The Spazbox IRC Network, that's what.



I said I'd find my way in, and sure enough, with my best prying and jimmying suit on, I managed to (eventually) bluff my way past the bouncers with a fake ID and a whole lot of guns. And what did I find there? Thousands upon thousands of channels? Hundreds of angry Crackers? Zillions of malicious bots?

No. I found...nothing?

That's right - the Spazbox IRC admins obviously don't want their secrets blasting all over the internet, and its locked down nice and tight. So much so, that regular IRC commands don't actually seem to work. Try pulling up a list of channels, and watch as not very much happens. Try getting a list of active users - second verse, same as the first.

Message of the day?

Yep, that's gone too. It looked as if the deck had been cleared, and all the fun stuff had been shipped off in crates to that warehouse in Indiana Jones. But fear not! With my best bullwhip in hand and a healthy fear of snakes to boot, I simply started to type in

/join (random channel name goes here over and over again)

And the results were, as they say in those detergent commercials, dazzling.

From the one scrap of evidence I had, I entered the only channel name I knew - and (lo and behold) I was in.

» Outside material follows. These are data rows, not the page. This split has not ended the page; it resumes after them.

/-- Making the writes of a predicate leaves it decided. -/
theorem foldl_predWrites (i : Nat) (hi : i < 8) (en : LaneMask) (f : Lane → Bool) (t : Strand) :
    let u := (predWrites i en f).foldl makeWrite t
    predsAfter i en f t u ∧ u.v = t.v ∧ u.s = t.s ∧ strandKept t u ∧ (t.pend = [] → u.pend = []) := by
  unfold predWrites
  split
  · rename_i h7
    exact ⟨⟨fun j l _ _ => by simp [h7], fun _ => rfl⟩, rfl, rfl, strandKept_refl t, fun h => h⟩
  · rename_i h7
    have key : ∀ (ls : List Lane) (t : Strand),
        let u := (ls.map (fun l => (⟨.p i l, if f l then 1 else 0, false⟩ : PendWrite))).foldl makeWrite t
        ((∀ j l, j < 8 → t.handler = none ∨ l = 0 → inMask (predOf u j) l =
          if j = i ∧ l ∈ ls then f l else inMask (predOf t j) l) ∧ (t.handler ≠ none → u.p = t.p)) ∧
        u.v = t.v ∧ u.s = t.s ∧ strandKept t u ∧ (t.pend = [] → u.pend = []) ∧ (u.handler = none ↔ t.handler = none) := by
      intro ls
      induction ls with
      | nil => intro t; exact ⟨⟨fun j l _ _ => by simp, fun _ => rfl⟩, rfl, rfl, strandKept_refl t, fun h => h, Iff.rfl⟩
      | cons k ks ih =>
        intro t
        simp only [List.map_cons, List.foldl_cons]
        have hm : makeWrite t ⟨.p i k, if f k then 1 else 0, false⟩ = putP t i (laneBit k) f := by
          simp only [makeWrite]
          unfold putP
          rw [if_neg h7, if_neg h7]
          dsimp only
          split
          · rename_i h hh
            by_cases hk : inMask (laneBit k) 0 = true
            · have : (0 : Lane) = k := by simpa using hk
              subst this
              simp only [hk, if_true]
              cases f 0 <;> simp
            · simp [hk]
          · have : (fun l => if inMask (laneBit k) l then ((if f k then 1 else 0 : Word) != 0) else inMask (aGet 0 t.p i) l) =
                (fun l => if inMask (laneBit k) l then f l else inMask (aGet 0 t.p i) l) := by
              funext l
              by_cases hl : l = k
              · subst hl; cases f l <;> simp
              · simp [hl]
            rw [this]
        rw [hm]
        have h1 := putP_after t i hi (laneBit k) f
        have h2 := putP_regs t i (laneBit k) f
        have h3 := putP_strandKept t i (laneBit k) f
        have h4 : (putP t i (laneBit k) f).handler = none ↔ t.handler = none := by
          have := h3.2
          cases ha : t.handler <;> cases hb : (putP t i (laneBit k) f).handler <;> simp_all
        have h5 : t.pend = [] → (putP t i (laneBit k) f).pend = [] := by
          intro h
          rw [putP_pend, h]; rfl
        obtain ⟨⟨i1, i1'⟩, i2, i3, i4, i5, i6⟩ := ih (putP t i (laneBit k) f)
        refine ⟨⟨fun j l hj hl => ?_, fun h => ?_⟩, i2.trans h2.1, i3.trans h2.2, strandKept_trans h3 i4, fun h => i5 (h5 h),
          i6.trans h4⟩
        · rw [i1 j l hj (hl.imp h4.mpr id), h1.1 j l hj hl]
          by_cases hji : j = i
          · subst hji
            by_cases hk : l = k
            · subst hk; simp [h7]
            · simp [hk]
          · simp [hji]
        · rw [i1' (fun e => h (h4.mp e)), h1.2 h]
    obtain ⟨⟨k1, k1'⟩, k2, k3, k4, k5, _⟩ := key (lanesOf en) t
    refine ⟨⟨fun j l hj hl => ?_, k1'⟩, k2, k3, k4, k5⟩
    rw [k1 j l hj hl]
    simp [h7]

/-! ### Settling -/

theorem landWrites_unraced (s : State) (t : Strand) (ws : List PendWrite) (h : ∀ w ∈ ws, w.raced = false) :
    landWrites s t ws = ws.foldl makeWrite t := by
  unfold landWrites
  have hf : ws.zipIdx.filter (fun x => landWrite s x.2 x.1) = ws.zipIdx := by
    apply List.filter_eq_self.mpr
    intro x hx
    have := List.fst_mem_of_mem_zipIdx hx
    simp [landWrite, h x.1 this]
  rw [hf]
  have : ws.foldl makeWrite t = (ws.zipIdx.map Prod.fst).foldl makeWrite t := by rw [List.zipIdx_map_fst]
  rw [this, List.foldl_map]

/-- Settling one outstanding result without race or error makes its writes. -/
theorem settleAll_one {s : State} {e : Pending} (h : (me s).pend = [e]) (hw : ∀ w ∈ e.writes, w.raced = false) (hp : e.poison = []) :
    settleAll s = setMe s (e.writes.foldl makeWrite { me s with pend := [] }) := by
  unfold settleAll settle
  rw [h]
  have h1 : e.writes.filter (!·.raced) = e.writes := by
    apply List.filter_eq_self.mpr
    intro x hx; simp [hw x hx]
  have h2 : e.writes.filter (·.raced) = [] := by
    apply List.filter_eq_nil_iff.mpr
    intro x hx; simp [hw x hx]
  simp only [List.isEmpty_cons, Bool.false_eq_true, if_false, List.flatMap_cons, List.flatMap_nil, List.append_nil, h1, h2,
    List.foldl_cons, List.foldl_nil, hp, List.map_nil]
  rw [landWrites_unraced _ _ _ hw]
  unfold faultLanes
  rfl

theorem regWrites_unraced {d : BitVec 8} {n : Nat} {en : LaneMask} {val : Lane → DWord} : ∀ w ∈ regWrites d n en val, w.raced = false := by
  intro w hw
  unfold regWrites at hw
  split at hw
  · simp only [List.mem_flatMap, List.mem_cons] at hw
    obtain ⟨l, _, h | h⟩ := hw
    · rw [h]
    · split at h
      · simp only [List.mem_singleton] at h; rw [h]
      · exact absurd h (by simp)
  · split at hw
    · split at hw
      · exact absurd hw (by simp)
      · simp only [List.mem_cons] at hw
        rcases hw with h | h
        · rw [h]
        · split at h
          · simp only [List.mem_singleton] at h; rw [h]
          · exact absurd h (by simp)
    · exact absurd hw (by simp)

theorem predWrites_unraced {i : Nat} {en : LaneMask} {f : Lane → Bool} : ∀ w ∈ predWrites i en f, w.raced = false := by
  intro w hw
  unfold predWrites at hw
  split at hw
  · exact absurd hw (by simp)
  · simp only [List.mem_map] at hw
    obtain ⟨l, _, h⟩ := hw
    rw [← h]

/-- A strand that goes on keeps its registers, its predicates and what it has outstanding. -/
theorem wentOn_regs (a : Strand) : regsKept a (wentOn a) ∧ (wentOn a).pend = a.pend := by
  unfold wentOn
  dsimp only
  cases hh : a.handler with
  | some h =>
    refine ⟨⟨rfl, rfl, rfl, ?_⟩, rfl⟩
    dsimp only; rw [hh]
    cases hc : h.clause with
    | none => rfl
    | some c => dsimp only; split <;> rfl
  | none =>
    dsimp only
    cases hc : a.clause with
    | none => exact ⟨⟨rfl, rfl, rfl, by simp [hh]⟩, rfl⟩
    | some c => dsimp only; split <;> exact ⟨⟨rfl, rfl, rfl, by simp [hh]⟩, rfl⟩

@[simp] theorem me_goneOn (sw : Bool) (u : State) : me (goneOn sw u) = wentOn (me (if sw then settleAll u else u)) := me_setMe _ _

/-- A word whose body makes writes outstanding, and adds flags. -/
theorem word_later {i : Instr} {w : SWord} {f : Form} {body : State → Res} {s : State} {c : LatClass} {ws : List PendWrite}
    {made : Strand → Strand → Prop} {fl : Flags} (hf : strandForm i = some (w, f)) (hi : issues i s = true)
    (hw : ∀ w ∈ ws, w.raced = false) (hm : ∀ t, made t (ws.foldl makeWrite t) ∧ (t.pend = [] → (ws.foldl makeWrite t).pend = []))
    (hmade : ∀ a a' b b', regsKept a a' → regsKept b b' → made a' b → made a b')
    (hb : body (issued i s) =
      .done (orFlags (setMe (issued i s) (pushPend (me (issued i s)) c ws [] (curClause s).hdr (curClause s).word)) fl)) :
    ∃ u, runForm f w body s = goneOn w.sw u ∧ wordLater c ws fl s u ∧ madeBy w.sw made s u := by
  refine ⟨_, runForm_done hf hi hb, ?_, ?_⟩
  · refine ⟨?_, ?_, ?_, effect_rest ..⟩
    · rw [orFlags_me, me_setMe]
      refine regsKept_trans (issued_regsKept i s) ?_
      unfold pushPend; split <;> exact ⟨rfl, rfl, rfl, rfl⟩
    · rw [orFlags_me, me_setMe]
      unfold pushPend
      cases ws with
      | nil => simp
      | cons a t => simp
    · rw [orFlags_me, me_setMe]
      refine strandKept_trans (issued_strandKept i s) ?_
      unfold pushPend; split <;> exact ⟨rfl, rfl⟩
  · intro hsw hq
    have hp : (me (issued i s)).pend = [] := by rw [issued_pend, hq]
    rw [me_goneOn, if_pos hsw]
    generalize hu : orFlags (setMe (issued i s) (pushPend (me (issued i s)) c ws [] (curClause s).hdr (curClause s).word)) fl = u
    have key : ∃ t, me (settleAll u) = ws.foldl makeWrite t ∧ regsKept (me s) t ∧ t.pend = [] := by
      unfold pushPend at hu
      by_cases he : ws = []
      · subst he
        have hm : me u = me (issued i s) := by rw [← hu]; simp
        refine ⟨me (issued i s), ?_, issued_regsKept i s, hp⟩
        rw [settleAll_empty (by rw [hm, hp]; rfl), hm]; rfl
      · have he' : ws.isEmpty = false := by cases ws <;> simp_all
        simp only [he', Bool.false_and, Bool.false_eq_true, if_false, hp, race, List.map_nil, List.nil_append] at hu
        have hup : (me u).pend = [{ cls := c, writes := ws, poison := [], pc := (curClause s).hdr, word := (curClause s).word }] := by
          rw [← hu]; simp
        refine ⟨{ me u with pend := [] }, ?_, ?_, rfl⟩
        · rw [settleAll_one hup hw rfl]; simp
        · rw [← hu]; simp only [orFlags_me, me_setMe]
          exact regsKept_trans (issued_regsKept i s) ⟨rfl, rfl, rfl, rfl⟩
    obtain ⟨t, k1, k2, k3⟩ := key
    have g := wentOn_regs (me (settleAll u))
    rw [g.2, k1]
    refine ⟨hmade _ _ _ _ k2 ?_ (hm t).1, (hm t).2 k3⟩
    rw [← k1]; exact g.1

And (like all good explorers) I made sure I took a few snaps:



As you can see from the below shot, the channel is "secret" - that is, it won't turn up in any "list channel" searches:



It's a fair bet that all the other channels on this network are the same, making the task of discovery so much harder. You're also not allowed to have more than one channel open at a time. So it's very much small needle, big haystack time. But what exactly does

.advscan lsass 200 5 0 -b -r

in the channel's Topic mean?

Well, before we get to that, the important thing to note is the rather random stream of letters at the top of the IRC box: CmMnstu. These are permissions set by the channel owner, and you're not allowed to talk without permission, the channel is moderated and hidden from view. Additionally, it looks like the IRCd (which sends the message of the day, channels etc) has been altered - to hide the number of bots in the channels. That's right, invisible bots ahoy - not only can we not see any channel names, but the bots are hiding in the undergrowth too.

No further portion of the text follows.